A professional property stylist will work with your real estate agent to understand the demographics the property is being marketed to and style your property accordingly. Their goal is to help potential buyers see the property’s full potential. A stylist will generally start by organising any repairs or maintenance required on the property as well as managing cleaning, decluttering and removing highly personal items such as family photos. Stylists will usually work with a combination of the homeowners’ furnishings as well as furnishings they lease or loan for the purpose of the staging. As a general guide, styling costs can range from $1,500 for a simple staging of a one-bedroom apartment and up to $10,000 or more for complete high-end staging of a larger home.
If your budget doesn’t allow for a professional, follow these DIY styling tips to give your home the professional touch.
Understand your market
Have your real estate agent explain the type of people who are likely to buy your home and the type of people you will be marketing to. This will help you understand the type of styling that will appeal to them.
Be a nosy neighbour
Just because you aren’t paying for a stylist, doesn’t mean you can’t learn from one. Check out comparable homes marketed to a similar target group to yours that have obviously been well-styled – then borrow their ideas.
Take the ‘you’ out of your home
This is a hard one for many sellers to understand, but the psychology of a buyer means they need to be able to see your home as their new home, and that’s hard to do if it’s full of your personal items and photographs. Within reason, pack these items away and allow the home to be a blank canvas.
Make an entrance
First impressions really do matter, and the street appeal and entry of your home will leave a lasting impression on potential buyers. Ensure your lawn is well maintained, remove any rubbish or junk from the lawn or garden and add some colour and style to your entry with interesting pots or a piece of outdoor furniture.
Kitchens and bathrooms
These are the rooms that make or break a deal. Your real estate agent will tell you if you need to update the kitchen or bathroom. Stores such as Ikea and Bunnings have renovation kits for kitchens and bathrooms that don’t break the bank. If it’s just a tidy up that is required, remove all clutter and ensure they are spotlessly clean. Nothing will put a buyer off faster than a grotty kitchen or an unkempt bathroom.
Keep it simple
You may love bright purple furnishings or think your children’s Minecraft posters are a hoot, but if you want to appeal to a broad audience and ensure as many buyers as possible come through your doors, you need to tone everything down. Think soft, neutral colours and an easy design aesthetic. Any purchased furnishings can be sold afterwards on online platforms like eBay, Gumtree and Facebook marketplace.

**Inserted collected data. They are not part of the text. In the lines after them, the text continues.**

-- ==== Sys2Proof/Machine/Static.lean ====
section
/-! DEFINITION. The static checks (R134): what makes an instruction refused on its fields alone, before it has any effect, and in
which order the reasons are looked for. -/

namespace Sys2Proof.Machine

/-- The operand types of the arithmetic instructions and the compares (R88, R127): 0, 1, 2; 4 is Float quad. -/
def arithmeticType (t : BitVec 3) : Option StaticRefusal :=
  if t = 0#3 ∨ t = 1#3 ∨ t = 2#3 then none
  else if t = 4#3 then some .quadNotRepresentable
  else some .reservedType

/-- The operand type of the logical instructions (R88): 0 alone. -/
def logicalType (t : BitVec 3) : Option StaticRefusal := if t = 0#3 then none else some .reservedType

/-- Check 4 of R134: the type is legal for the instruction and representable. -/
def typeCheck : Instr → Option StaticRefusal
  | .vadd _ t .. | .vadds _ t .. | .vsub _ t .. | .vsubs _ t .. | .vsubrs _ t .. => arithmeticType t
  | .vmul _ t .. | .vmuls _ t .. | .vdiv _ t .. | .vdivs _ t .. | .vmac _ _ t .. => arithmeticType t
  | .vcmp _ t .. | .vcmps _ t .. => arithmeticType t
  | .vand _ t .. | .vands _ t .. | .vor _ t .. | .vors _ t .. | .veor _ t .. | .veors _ t .. => logicalType t
  | .vrec .. | .vex .. | .veins .. | .vshlv .. | .vshrv .. | .vbits2v .. | .v2bits .. => none
  | .vflt2int .. | .vint2flt .. | .lv .. | .lvws .. | .lvx .. | .sv .. | .svws .. | .svx .. => none

/-- The vector register fields of an instruction (R85). -/
def vectorFields : Instr → List (BitVec 6)
  | .vadd _ _ vt va vb | .vsub _ _ vt va vb | .vmul _ _ vt va vb | .vdiv _ _ vt va vb => [vt, va, vb]
  | .vand _ _ vt va vb | .vor _ _ vt va vb | .veor _ _ vt va vb => [vt, va, vb]
  | .vadds _ _ vt va _ | .vsubs _ _ vt va _ | .vsubrs _ _ vt va _ | .vmuls _ _ vt va _ | .vdivs _ _ vt va _ => [vt, va]
  | .vands _ _ vt va _ | .vors _ _ vt va _ | .veors _ _ vt va _ => [vt, va]
  | .vmac _ _ _ vt va vb vc => [vt, va, vb, vc]
  | .vrec _ vt va | .vflt2int _ vt va | .vint2flt _ vt va => [vt, va]
  | .vcmp _ _ _ va vb => [va, vb]
  | .vcmps _ _ _ va _ => [va]
  | .vex _ _ va _ => [va]
  | .veins _ vt _ _ => [vt]
  | .vshlv _ vt va _ | .vshrv _ vt va _ => [vt, va]
  | .vbits2v _ vt _ => [vt]
  | .v2bits _ _ va => [va]
  | .lv _ _ vt _ | .lvws _ _ vt _ _ => [vt]
  | .lvx _ _ vt _ vb => [vt, vb]
  | .sv _ _ vs _ | .svws _ _ vs _ _ => [vs]
  | .svx _ _ vs _ vb => [vs, vb]

/-- The target predicate register field of the compares (R85). -/
def targetPredicate : Instr → Option (BitVec 4)
  | .vcmp _ _ vpt _ _ | .vcmps _ _ vpt _ _ => some vpt
  | .vadd .. | .vadds .. | .vsub .. | .vsubs .. | .vsubrs .. | .vmul .. | .vmuls .. | .vdiv .. | .vdivs .. => none
  | .vmac .. | .vrec .. | .vand .. | .vands .. | .vor .. | .vors .. | .veor .. | .veors .. => none
  | .vex .. | .veins .. | .vshlv .. | .vshrv .. | .vbits2v .. | .v2bits .. | .vflt2int .. | .vint2flt .. => none
  | .lv .. | .lvws .. | .lvx .. | .sv .. | .svws .. | .svx .. => none

/-- Check 5 of R134, first part: every vector register field names one of the eight registers (R23). -/
def vectorCheck (i : Instr) : Option StaticRefusal :=
  if (vectorFields i).all (fun r => decide (r.toNat < 8)) then none else some .vectorRegisterOutOfRange

/-- Check 5 of R134, second part: `Vpt`, and `Vpn` where the condition reads flags, name one of the eight predicate registers
(R31). -/
def predicateCheck (i : Instr) : Option StaticRefusal :=
  if (targetPredicate i).all (fun r => decide (r.toNat < 8)) && (!i.pred.cond.readsFlags || decide (i.pred.vpn.toNat < 8)) then
    none
  else some .predicateRegisterOutOfRange

/-- The five instructions whose format labels the field `Pn` (R124). -/
def isPn : Instr → Bool
  | .vbits2v .. | .veins .. | .vex .. | .vshlv .. | .vshrv .. => true
  | .vadd .. | .vadds .. | .vsub .. | .vsubs .. | .vsubrs .. | .vmul .. | .vmuls .. | .vdiv .. | .vdivs .. => false
  | .vmac .. | .vrec .. | .vand .. | .vands .. | .vor .. | .vors .. | .veor .. | .veors .. => false
  | .vcmp .. | .vcmps .. | .v2bits .. | .vflt2int .. | .vint2flt .. => false
  | .lv .. | .lvws .. | .lvx .. | .sv .. | .svws .. | .svx .. => false

/-- Check 6 of R134: a `Pn` instruction stands under the byte 01h or 90h (R124). -/
def pnCheck (i : Instr) : Option StaticRefusal :=
  if isPn i && !(i.pred.byte == 0x01#8 || i.pred.byte == 0x90#8) then some .pnReadingOpen else none

/-- Checks 7 and 8 of R134: VMAC's sign control can be decoded (R149), and a shift's target is not its source (R193, R194). -/
def ownCheck (snSupplied : Bool) : Instr → Option StaticRefusal
  | .vmac _ sn .. => if sn = 0#5 ∨ snSupplied then none else some .snNotDecoded
  | .vshlv _ vt va _ | .vshrv _ vt va _ => if vt = va then some .shiftAliasing else none
  | .vadd .. | .vadds .. | .vsub .. | .vsubs .. | .vsubrs .. | .vmul .. | .vmuls .. | .vdiv .. | .vdivs .. => none
  | .vrec .. | .vand .. | .vands .. | .vor .. | .vors .. | .veor .. | .veors .. | .vcmp .. | .vcmps .. => none
  | .vex .. | .veins .. | .vbits2v .. | .v2bits .. | .vflt2int .. | .vint2flt .. => none
  | .lv .. | .lvws .. | .lvx .. | .sv .. | .svws .. | .svx .. => none

/-- The static checks in the order of R134: the first that fails, if any. Checks 2 and 3 are about bits that an instruction as
data does not have; decoding looks at them (R86, R91). `snSupplied` says whether `SnDecode` is supplied. -/
def staticCheck (snSupplied : Bool) (i : Instr) : Option StaticRefusal :=
  i.pred.reject.or <| (typeCheck i).or <| (vectorCheck i).or <| (predicateCheck i).or <| (pnCheck i).or (ownCheck snSupplied i)

end Sys2Proof.Machine
end

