-- ==== Sys2Proof/Machine/Dispatch.lean ====
section
/-! DEFINITION. The meaning of every instruction: one arm per constructor, each one call of that instruction's own definition. -/

namespace Sys2Proof.Machine

def exec (i : Instr) (s : State) : Host.Outcome State Fault Refusal :=
  match i with
  | .vadd p t vt va vb => Sys2Proof.Machine.execVadd p t vt va vb s
  | .vadds p t vt va rb => Sys2Proof.Machine.execVadds p t vt va rb s
  | .vsub p t vt va vb => Sys2Proof.Machine.execVsub p t vt va vb s
  | .vsubs p t vt va rb => Sys2Proof.Machine.execVsubs p t vt va rb s
  | .vsubrs p t vt va rb => Sys2Proof.Machine.execVsubrs p t vt va rb s
  | .vmul p t vt va vb => Sys2Proof.Machine.execVmul p t vt va vb s
  | .vmuls p t vt va rb => Sys2Proof.Machine.execVmuls p t vt va rb s
  | .vdiv p t vt va vb => Sys2Proof.Machine.execVdiv p t vt va vb s
  | .vdivs p t vt va rb => Sys2Proof.Machine.execVdivs p t vt va rb s
  | .vmac p sn t vt va vb vc => Sys2Proof.Machine.execVmac p sn t vt va vb vc s
  | .vrec p vt va => Sys2Proof.Machine.execVrec p vt va s
  | .vand p t vt va vb => Sys2Proof.Machine.execVand p t vt va vb s
  | .vands p t vt va rb => Sys2Proof.Machine.execVands p t vt va rb s
  | .vor p t vt va vb => Sys2Proof.Machine.execVor p t vt va vb s
  | .vors p t vt va rb => Sys2Proof.Machine.execVors p t vt va rb s
  | .veor p t vt va vb => Sys2Proof.Machine.execVeor p t vt va vb s
  | .veors p t vt va rb => Sys2Proof.Machine.execVeors p t vt va rb s
  | .vcmp p t vpt va vb => Sys2Proof.Machine.execVcmp p t vpt va vb s
  | .vcmps p t vpt va rb => Sys2Proof.Machine.execVcmps p t vpt va rb s
  | .vex p rt va ra => Sys2Proof.Machine.execVex p rt va ra s
  | .veins p vt rb ra => Sys2Proof.Machine.execVeins p vt rb ra s
  | .vshlv p vt va ra => Sys2Proof.Machine.execVshlv p vt va ra s
  | .vshrv p vt va ra => Sys2Proof.Machine.execVshrv p vt va ra s
  | .vbits2v p vt ra => Sys2Proof.Machine.execVbits2v p vt ra s
  | .v2bits p rt va => Sys2Proof.Machine.execV2bits p rt va s
  | .vflt2int p vt va => Sys2Proof.Machine.execVflt2int p vt va s
  | .vint2flt p vt va => Sys2Proof.Machine.execVint2flt p vt va s
  | .lv p seg vt ra => Sys2Proof.Machine.execLv p seg vt ra s
  | .lvws p seg vt ra rb => Sys2Proof.Machine.execLvws p seg vt ra rb s
  | .lvx p seg vt ra vb => Sys2Proof.Machine.execLvx p seg vt ra vb s
  | .sv p seg vs ra => Sys2Proof.Machine.execSv p seg vs ra s
  | .svws p seg vs ra rb => Sys2Proof.Machine.execSvws p seg vs ra rb s
  | .svx p seg vs ra vb => Sys2Proof.Machine.execSvx p seg vs ra vb s

end Sys2Proof.Machine
end

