-- ==== Sys2Proof/Certificates/Slice0/Obligations.lean ====
section
/-! DEFINITION. The statements for the provers. `Sys2Proof.Spec` says, in the spec's own terms, what the statements have in common:
when an element is active, under which predicate bytes an instruction executes, and what is unchanged between two states. -/

namespace Sys2Proof.Spec

open Sys2Proof.Machine

/-! ## When an instruction executes -/

/-- The test of each row of the Predicate Conditions table (R121), rows 12, 14 and 15 having none. -/
def Holds (c : Cond) (f : Flags) (signal : Bool) : Prop :=
  match c with
  | .pf => False
  | .pt => True
  | .peq => f.eq = true
  | .pne => f.eq = false
  | .ple => f.lt = true ∨ f.eq = true
  | .pgt => f.lt = false ∧ f.eq = false
  | .pge => f.lt = false
  | .plt => f.lt = true
  | .pleu => f.ltu = true ∨ f.eq = true
  | .pgtu => f.ltu = false ∧ f.eq = false
  | .pgeu => f.ltu = false
  | .pltu => f.ltu = true
  | .psig => signal = true
  | .rsv12 | .rsv14 | .rsv15 => False

/-- Element `x` is active (R125): below `VL`, and the condition holds of its flags in `VP[Vpn]`. -/
def ActiveAt (s : State) (p : Pred) (x : Fin 16) : Prop :=
  x.val < s.vl.val ∧ Holds p.cond (s.flags p.vpn x) (Config.signal s.count x.val)

/-- The predicate bytes under which a masked instruction executes (R82, R90): 01h, PSIG under any `Vpn`, and conditions 2 to 11
under a `Vpn` that names a register. -/
def PredRuns (p : Pred) : Prop :=
  (p.cond = .pt ∧ p.vpn = 0#4) ∨ p.cond = .psig ∨ (2 ≤ p.cond.code.toNat ∧ p.cond.code.toNat ≤ 11 ∧ p.vpn.toNat < 8)

/-- The predicate bytes that begin a vector instruction (R82): 90h, 01h, and conditions 2 to 11 and 13 under any `Vpn`. -/
def PredLegal (p : Pred) : Prop :=
  (p.cond = .pf ∧ p.vpn = 9#4) ∨ (p.cond = .pt ∧ p.vpn = 0#4) ∨ p.cond = .psig ∨
    (2 ≤ p.cond.code.toNat ∧ p.cond.code.toNat ≤ 11)

/-- The always-true predicate byte, 01h (R82, R124). -/
def AlwaysTrue (p : Pred) : Prop := p.cond = .pt ∧ p.vpn = 0#4

/-- The types of the arithmetic instructions and the compares that have a meaning (R88, R127). -/
def TypeRuns (t : BitVec 3) : Prop := t = 0#3 ∨ t = 1#3 ∨ t = 2#3

/-- Whether a write of general register `r` is discarded (R32). -/
def HardWired (s : State) (r : BitVec 6) : Prop := s.env.gpr0Zero = true ∧ r = 0#6

/-- No action of the environment is due: the schedule is empty, or its first action waits for more instructions to complete
(R27, log entry 12). -/
def NoActionDue (s : State) : Prop := ∀ a rest, s.pendingVL = a :: rest → s.count < a.after

/-- The run has ended normally (R262): an instruction has completed and `pc` is the end address. -/
def RunEnded (s : State) : Prop := 0 < s.count ∧ s.env.endAddr = some s.pc

/-! ## The fields that the static checks look at -/

/-- The type field of the arithmetic instructions and the compares (R88, R89). -/
def arithmeticTypeOf : Instr → Option (BitVec 3)
  | .vadd _ t _ _ _ | .vadds _ t _ _ _ | .vsub _ t _ _ _ | .vsubs _ t _ _ _ | .vsubrs _ t _ _ _ => some t
  | .vmul _ t _ _ _ | .vmuls _ t _ _ _ | .vdiv _ t _ _ _ | .vdivs _ t _ _ _ => some t
  | .vmac _ _ t _ _ _ _ | .vcmp _ t _ _ _ | .vcmps _ t _ _ _ => some t
  | _ => none

/-- The type field of the logical instructions (R88). -/
def logicalTypeOf : Instr → Option (BitVec 3)
  | .vand _ t _ _ _ | .vands _ t _ _ _ | .vor _ t _ _ _ | .vors _ t _ _ _ | .veor _ t _ _ _ | .veors _ t _ _ _ => some t
  | _ => none

/-- The vector register fields of every instruction (R92 to R99). -/
def vectorNumbers : Instr → List (BitVec 6)
  | .vadd _ _ vt va vb | .vsub _ _ vt va vb | .vmul _ _ vt va vb | .vdiv _ _ vt va vb => [vt, va, vb]
  | .vadds _ _ vt va _ | .vsubs _ _ vt va _ | .vsubrs _ _ vt va _ | .vmuls _ _ vt va _ | .vdivs _ _ vt va _ => [vt, va]
  | .vmac _ _ _ vt va vb vc => [vt, va, vb, vc]
  | .vand _ _ vt va vb | .vor _ _ vt va vb | .veor _ _ vt va vb => [vt, va, vb]
  | .vands _ _ vt va _ | .vors _ _ vt va _ | .veors _ _ vt va _ => [vt, va]
  | .vcmp _ _ _ va vb => [va, vb]
  | .vcmps _ _ _ va _ => [va]
  | .vrec _ vt va | .vflt2int _ vt va | .vint2flt _ vt va => [vt, va]
  | .vex _ _ va _ => [va]
  | .veins _ vt _ _ => [vt]
  | .vshlv _ vt va _ | .vshrv _ vt va _ => [vt, va]
  | .vbits2v _ vt _ => [vt]
  | .v2bits _ _ va => [va]
  | .lv _ _ vt _ | .lvws _ _ vt _ _ => [vt]
  | .lvx _ _ vt _ vb => [vt, vb]
  | .sv _ _ vs _ | .svws _ _ vs _ _ => [vs]
  | .svx _ _ vs _ vb => [vs, vb]

/-- The target predicate register field of the compares (R94, R95). -/
def targetOf : Instr → Option (BitVec 4)
  | .vcmp _ _ vpt _ _ | .vcmps _ _ vpt _ _ => some vpt
  | _ => none

/-- The five instructions whose format labels the field `Pn` (R124). -/
def IsPn : Instr → Prop
  | .vbits2v .. | .veins .. | .vex .. | .vshlv .. | .vshrv .. => True
  | _ => False

/-- The type is legal for the instruction and representable: check 4 of R134. -/
def TypeLegal (i : Instr) : Prop :=
  (∀ t, arithmeticTypeOf i = some t → TypeRuns t) ∧ (∀ t, logicalTypeOf i = some t → t = 0#3)

/-- A predicate register field of 8 or more that is written, or that is read under conditions 2 to 11 (R31): check 5 of R134. -/
def PredicateOut (i : Instr) : Prop :=
  (∃ r, targetOf i = some r ∧ 8 ≤ r.toNat) ∨
    (2 ≤ i.pred.cond.code.toNat ∧ i.pred.cond.code.toNat ≤ 11 ∧ 8 ≤ i.pred.vpn.toNat)

/-- A `Pn` instruction under a predicate byte other than 01h and 90h (R124): check 6 of R134. -/
def PnOpen (i : Instr) : Prop := IsPn i ∧ i.pred ≠ ⟨0#4, .pt⟩ ∧ i.pred ≠ ⟨9#4, .pf⟩

/-- VMAC with an `Sn` other than 0 where no `SnDecode` is supplied (R149): check 7 of R134. -/
def SnOpen (s : State) (i : Instr) : Prop := ∃ p sn t vt va vb vc, i = .vmac p sn t vt va vb vc ∧ sn ≠ 0#5 ∧ s.env.snDecode = none

/-- VSHLV or VSHRV with one register as target and source (R193, R194): check 8 of R134. -/
def Aliased (i : Instr) : Prop := ∃ p v ra, i = .vshlv p v v ra ∨ i = .vshrv p v v ra

/-! ## What is unchanged -/

/-- Every element of every vector register but `r` is unchanged. -/
def SameVBut (s t : State) (r : BitVec 6) : Prop := ∀ q x, q ≠ r → t.elem q x = s.elem q x

/-- Every element of every vector register is unchanged. -/
def SameV (s t : State) : Prop := ∀ q x, t.elem q x = s.elem q x

/-- Every flag of every predicate register but `r` is unchanged. -/
def SamePBut (s t : State) (r : BitVec 4) : Prop := ∀ q x, q ≠ r → t.flags q x = s.flags q x

/-- Every flag of every predicate register is unchanged. -/
def SameP (s t : State) : Prop := ∀ q x, t.flags q x = s.flags q x

/-- Every general register but `r` is unchanged. -/
def SameXBut (s t : State) (r : BitVec 6) : Prop := ∀ q, q ≠ r → t.gpr q = s.gpr q

/-- Every general register is unchanged. -/
def SameX (s t : State) : Prop := ∀ q, t.gpr q = s.gpr q

/-- Every byte of memory reads as before. -/
def SameMem (s t : State) : Prop := ∀ a, t.mem.read a = s.mem.read a

/-- `VL`, the launch record and the environment's schedule are unchanged. -/
def SameRest (s t : State) : Prop := t.vl = s.vl ∧ t.env = s.env ∧ t.pendingVL = s.pendingVL

/-! ## The shapes of a result -/

/-- The instruction completes: every active element `x` of vector register `vt` takes `val x`, every other keeps its value, and
nothing else changes but the program counter, which moves on by `n`. -/
def WritesVector (s : State) (i : Instr) (n : Nat) (vt : BitVec 6) (val : Fin 16 → Word) : Prop :=
  ∃ t, exec i s = .next t ∧
    (∀ x, (ActiveAt s i.pred x → t.elem vt x = val x) ∧ (¬ ActiveAt s i.pred x → t.elem vt x = s.elem vt x)) ∧
    SameVBut s t vt ∧ SameP s t ∧ SameX s t ∧ SameMem s t ∧ SameRest s t ∧ t.pc = s.pc + BitVec.ofNat 64 n

/-- The instruction completes: every active element `x` of predicate register `vpt` takes the flags `val x`, every other keeps its
own, and nothing else changes but the program counter, which moves on by `n`. -/
def WritesPredicate (s : State) (i : Instr) (n : Nat) (vpt : BitVec 4) (val : Fin 16 → Flags) : Prop :=
  ∃ t, exec i s = .next t ∧
    (∀ x, (ActiveAt s i.pred x → t.flags vpt x = val x) ∧ (¬ ActiveAt s i.pred x → t.flags vpt x = s.flags vpt x)) ∧
    SamePBut s t vpt ∧ SameV s t ∧ SameX s t ∧ SameMem s t ∧ SameRest s t ∧ t.pc = s.pc + BitVec.ofNat 64 n

/-- The bytes of an instruction are those of a 40-bit word (R54, R107). -/
def Bytes40 (i : Instr) (w : BitVec 40) : Prop := encode i = toBytes 5 (w.setWidth 48)

/-- The bytes of an instruction are those of a 32-bit word (R54, R107). -/
def Bytes32 (i : Instr) (w : BitVec 32) : Prop := encode i = toBytes 4 (w.setWidth 48)

/-- The integer that a word stands for with its sign inverted where asked. -/
def signed (neg : Bool) (a : Word) : Int := if neg then - a.toInt else a.toInt

/-! ## Loads and stores -/

/-- The element access of each load and store (R211 to R216): its kind, its segment, its vector register and its offsets. -/
def accessOf (s : State) : Instr → Option (AccessKind × BitVec 3 × BitVec 6 × (Fin 16 → Word))
  | .lv _ seg vt ra => some (.load, seg, vt, fun x => s.gpr ra + BitVec.ofNat 64 (8 * x.val))
  | .lvws _ seg vt ra rb => some (.load, seg, vt, fun x => s.gpr ra + s.gpr rb * BitVec.ofNat 64 x.val)
  | .lvx _ seg vt ra vb => some (.load, seg, vt, fun x => s.gpr ra + s.elem vb x)
  | .sv _ seg vs ra => some (.store, seg, vs, fun x => s.gpr ra + BitVec.ofNat 64 (8 * x.val))
  | .svws _ seg vs ra rb => some (.store, seg, vs, fun x => s.gpr ra + s.gpr rb * BitVec.ofNat 64 x.val)
  | .svx _ seg vs ra vb => some (.store, seg, vs, fun x => s.gpr ra + s.elem vb x)
  | _ => none

/-- The six loads and stores. -/
def IsMemory (i : Instr) : Prop := ∀ s, (accessOf s i).isSome = true

/-- Whether the byte at `b` is one of the eight at `a`. -/
def Within (a : Word) (b : Nat) : Prop := a.toNat ≤ b ∧ b < a.toNat + 8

Sometimes, bigger IS better
Nobody wants a cramped home, so maximise the space in every room. In the bedroom, use a double bed instead of a queen or king, replace wardrobe doors with mirrored doors and use soft window furnishings as opposed to dark heavy curtains.
Nowhere to hide
Remember, people inspecting your home will open cupboard doors and check out the garage, so avoid the urge to hide everything in the linen cupboard. And make sure the garage is not full of clutter – you want to show its full capacity.
When not to style
There are certain selling situations where even the best styling can add little or no value to a property. Low cost properties are not likely to see a return on the cost of styling. If the home is run down and potential buyers are generally only interested in a knock-down, styling will have no impact. If you are selling in an area undergoing a severe downturn, styling is also likely to make little impact on the property’s value or ability to sell. Your real estate agent should be able to advise you if styling your home could increase your sale price.